More like BK, the current CEO tried to ignore it.
The guy is from the Fab and only knows process issues (similar to Craig Barrett)
Not a clue about employees, customers and or quality.
All about the bottom line.
Getting BK fired would be the first good thing that has happened at Intel since he took over.
Corporate servers can’t afford the delay to fix, or the slowness if fixed. Watch them switch to AMD and IBM Power servers quickly. Buy AMD and IBM stock?
Nothing to see. It’s just the NSA opening up your backdoor.
Ping...
Back in the 80’s I had an IBM XT clone that had a ‘Turbo Boost’ button on the front.
I think all it did was turn on a light..................
Pfffttt...this is nothing compared to Apple slowing mobile devices with aging batteries a tiny bit to avoid sudden unexpected system shutdowns then offering nearly free battery replacements on your four year old phone.
Let’s keep some perspective here, people.
My experience with H1Bs is that they don't have any ethic for excellence. Their ethic is based on "good enough" or "slip one by". It is an ethos ingrained in them since childhood.
They take pride in their ability to "get over" and slide through life. Unless someone is looking over their shoulders, you can bet the task with be accomplished will minimal thought and care.
Until I see more info I’m skeptical. This could be nothing more than a timing delay when attempting to access certain kernel memory locations. The fact that there is no demonstrable exploit code makes me think it is just theoretical.
ditto and ditto
Now that it is ‘known’ there will be those who will exploit it................
From the Register article:
It appears, from what AMD software engineer Tom Lendacky was suggesting above, that Intel's CPUs speculatively execute code potentially without performing security checks.
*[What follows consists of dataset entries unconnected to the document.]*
theorem keeps_execNocRequest {bb : Bool} {q0 : State} (node : BitVec 9) (route : BitVec 8) (kind : BitVec 4) (data : Data256) (s : State) (hs : Keeps bb q0 s) : KeepsOut bb q0 (execNocRequest node route kind data s) := by
  unfold execNocRequest
  (repeat' first
      | with_reducible assumption
      | with_reducible refine keepsOut_next ?_
      | (with_reducible refine keeps_ended (by assumption) ?_; with_reducible apply keeps_issueNoc)
      | (with_reducible refine keeps_sent (by assumption) ?_; with_reducible apply keeps_issueNoc)
      | with_reducible apply keeps_finishReq
      | split)

theorem keeps_execNocBusyRetry {bb : Bool} {q0 : State} (node : BitVec 9) (tag : BitVec 10) (s : State) (hs : Keeps bb q0 s) : KeepsOut bb q0 (execNocBusyRetry node tag s) := by
  unfold execNocBusyRetry
  (repeat' first
      | with_reducible assumption
      | with_reducible refine keepsOut_next ?_
      | with_reducible apply keeps_injectPkt
      | with_reducible apply keeps_modIface
      | split)

theorem keeps_noteInjected {bb : Bool} {q0 : State} (s : State) (p : NPkt) (hs : Keeps bb q0 s) : Keeps bb q0 (State.noteInjected s p) := by
  unfold State.noteInjected
  (repeat' first
      | with_reducible assumption
      | with_reducible apply keeps_modIface
      | with_reducible refine keeps_ite (fun _ => ?_) (fun _ => ?_))

theorem keeps_execChkSnoopBlock {bb : Bool} {q0 : State} (unit : ChkRef) (block : Snooped) (tag : DWord) (carried : DWord) (s : State) (hs : Keeps bb q0 s) : KeepsOut bb q0 (execChkSnoopBlock unit block tag carried s) := by
  unfold execChkSnoopBlock
  (repeat' first
      | with_reducible assumption
      | with_reducible refine keepsOut_next ?_
      | with_reducible exact keepsOut_fault
      | with_reducible apply keeps_modChk
      | with_reducible refine keepsOut_ite (fun _ => ?_) (fun _ => ?_))

theorem keeps_applySeen {bb : Bool} {q0 : State} (s : State) (l : List Seen) (hs : Keeps bb q0 s) : Keeps bb q0 (State.applySeen s l) := by
  unfold State.applySeen
  (repeat' first
      | (extract_lets +onlyGivenNames x; first
          | (with_reducible refine keeps_cut (bb := bb) (r := q0) x ?_ (fun hx => ?_); (on_goal 2 => clear_value x); (on_goal 1 => (unfold x; clear x)))
          | (with_reducible refine keeps_isFun x ?_; unfold x; clear x)
          )
      | with_reducible assumption
      | with_reducible apply keeps_modNoc
      | with_reducible refine keeps_foldl _ (fun _ _ _ => ?_) _ _ ?_
      | split)

theorem keeps_execTraceClear {bb : Bool} {q0 : State} (die : Bool) (s : State) (hs : Keeps bb q0 s) : KeepsOut bb q0 (execTraceClear die s) := by
  unfold execTraceClear
  (repeat' first
      | with_reducible assumption
      | with_reducible refine keepsOut_next ?_
      | with_reducible apply keeps_modNoc
      | with_reducible refine keepsOut_ite (fun _ => ?_) (fun _ => ?_))

theorem keeps_serve {bb : Bool} {q0 : State} (h : HopState) (p : NPkt) (hs : Keeps bb q0 h.s) : Keeps bb q0 (h.serve p).s := by
  have mv : ∀ (h : HopState) p port, Keeps bb q0 h.s → Keeps bb q0 (h.moveTo p port).s := by
    intro h p port hs
    unfold HopState.moveTo
    exact keeps_noteInjected _ _ hs
  have df : ∀ (h : HopState) p, Keeps bb q0 h.s → Keeps bb q0 (h.deflect p).s := by
    intro h p hs
    unfold HopState.deflect
    dsimp only
    split
    · exact mv _ _ _ (keeps_draw _ hs)
    · exact hs
  unfold HopState.serve
  dsimp only
  split
  · exact keeps_modIface _ _ _ hs
  · split
    · exact hs
    · split
      · split
        · exact mv _ _ _ hs
        · exact df _ _ hs
      · exact df _ _ hs

theorem keeps_execNocHop {bb : Bool} {q0 : State} (die : Bool) (x : Fin 8) (y : Fin 8) (s : State) (hs : Keeps bb q0 s) : KeepsOut bb q0 (execNocHop die x y s) := by
  have fl : ∀ (l : List NPkt) (h : HopState), Keeps bb q0 h.s → Keeps bb q0 (l.foldl HopState.serve h).s := by
    intro l
    induction l with
    | nil => exact fun _ h => h
    | cons a l ih => exact fun h hh => ih _ (keeps_serve h a hh)
  unfold execNocHop
  extract_lets here order h
  exact keepsOut_next (keeps_applySeen _ _ (fl _ _ hs))

theorem keeps_execPllLock {bb : Bool} {q0 : State} (k : Fin 8) (s : State) (hs : Keeps bb q0 s) : KeepsOut bb q0 (execPllLock k s) := by
  unfold execPllLock
  (repeat' first
      | with_reducible assumption
      | with_reducible refine keepsOut_next ?_
      | with_reducible refine keepsOut_ite (fun _ => ?_) (fun _ => ?_)
      | (simp only [keeps_mk, kept_eta]; with_reducible assumption))

theorem keeps_execPllUnlock {bb : Bool} {q0 : State} (k : Fin 8) (s : State) (hs : Keeps bb q0 s) : KeepsOut bb q0 (execPllUnlock k s) := by
  unfold execPllUnlock
  (repeat' first
      | with_reducible assumption
      | with_reducible refine keepsOut_next ?_
      | with_reducible apply keeps_modRegions
      | with_reducible apply keeps_raise
      | with_reducible refine keepsOut_ite (fun _ => ?_) (fun _ => ?_)
      | (simp only [keeps_mk, kept_eta]; with_reducible assumption))

theorem keeps_execGatewayWord {bb : Bool} {q0 : State} (region : Fin 16) (ep : Fin 16) (dir : GwDir) (s : State) (hs : Keeps bb q0 s) : KeepsOut bb q0 (execGatewayWord region ep dir s) := by
  unfold execGatewayWord
  (repeat' first
      | extract_lets
      | with_reducible assumption
      | with_reducible refine keepsOut_next ?_
      | with_reducible apply keeps_modGw
      | split)

theorem keeps_execGwResyncDone {bb : Bool} {q0 : State} (region : Fin 16) (s : State) (hs : Keeps bb q0 s) : KeepsOut bb q0 (execGwResyncDone region s) := by
  unfold execGwResyncDone
  (repeat' first
      | with_reducible assumption
      | with_reducible refine keepsOut_next ?_
      | with_reducible apply keeps_modRegion
      | with_reducible refine keepsOut_ite (fun _ => ?_) (fun _ => ?_))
It seems it may be possible to craft software in such a way that the processor starts executing an instruction that would normally be blocked such as reading kernel memory from user mode and completes that instruction before the privilege level check occurs.That would allow ring-3-level user code to read ring-0-level kernel data. And that is not good.
Ah
The 0bama chip
It has already been demonstrated that small chunks of Ring 0 memory can be returned to user mode code.
AMD running Linux here, yay
“It has already been demonstrated that small chunks of Ring 0 memory can be returned to user mode code.”
Sure, but can you fetch a bigger, more meaningful chunk of kernel memory? Sure, if you increment the same small thing thousands of times over and over.
I thought you need physical access to the machine to exploit this.
more detailed technical information:
https://www.theregister.co.uk/2018/01/02/intel_cpu_design_flaw/
This is a BFD, WFT, are you kidding me moment.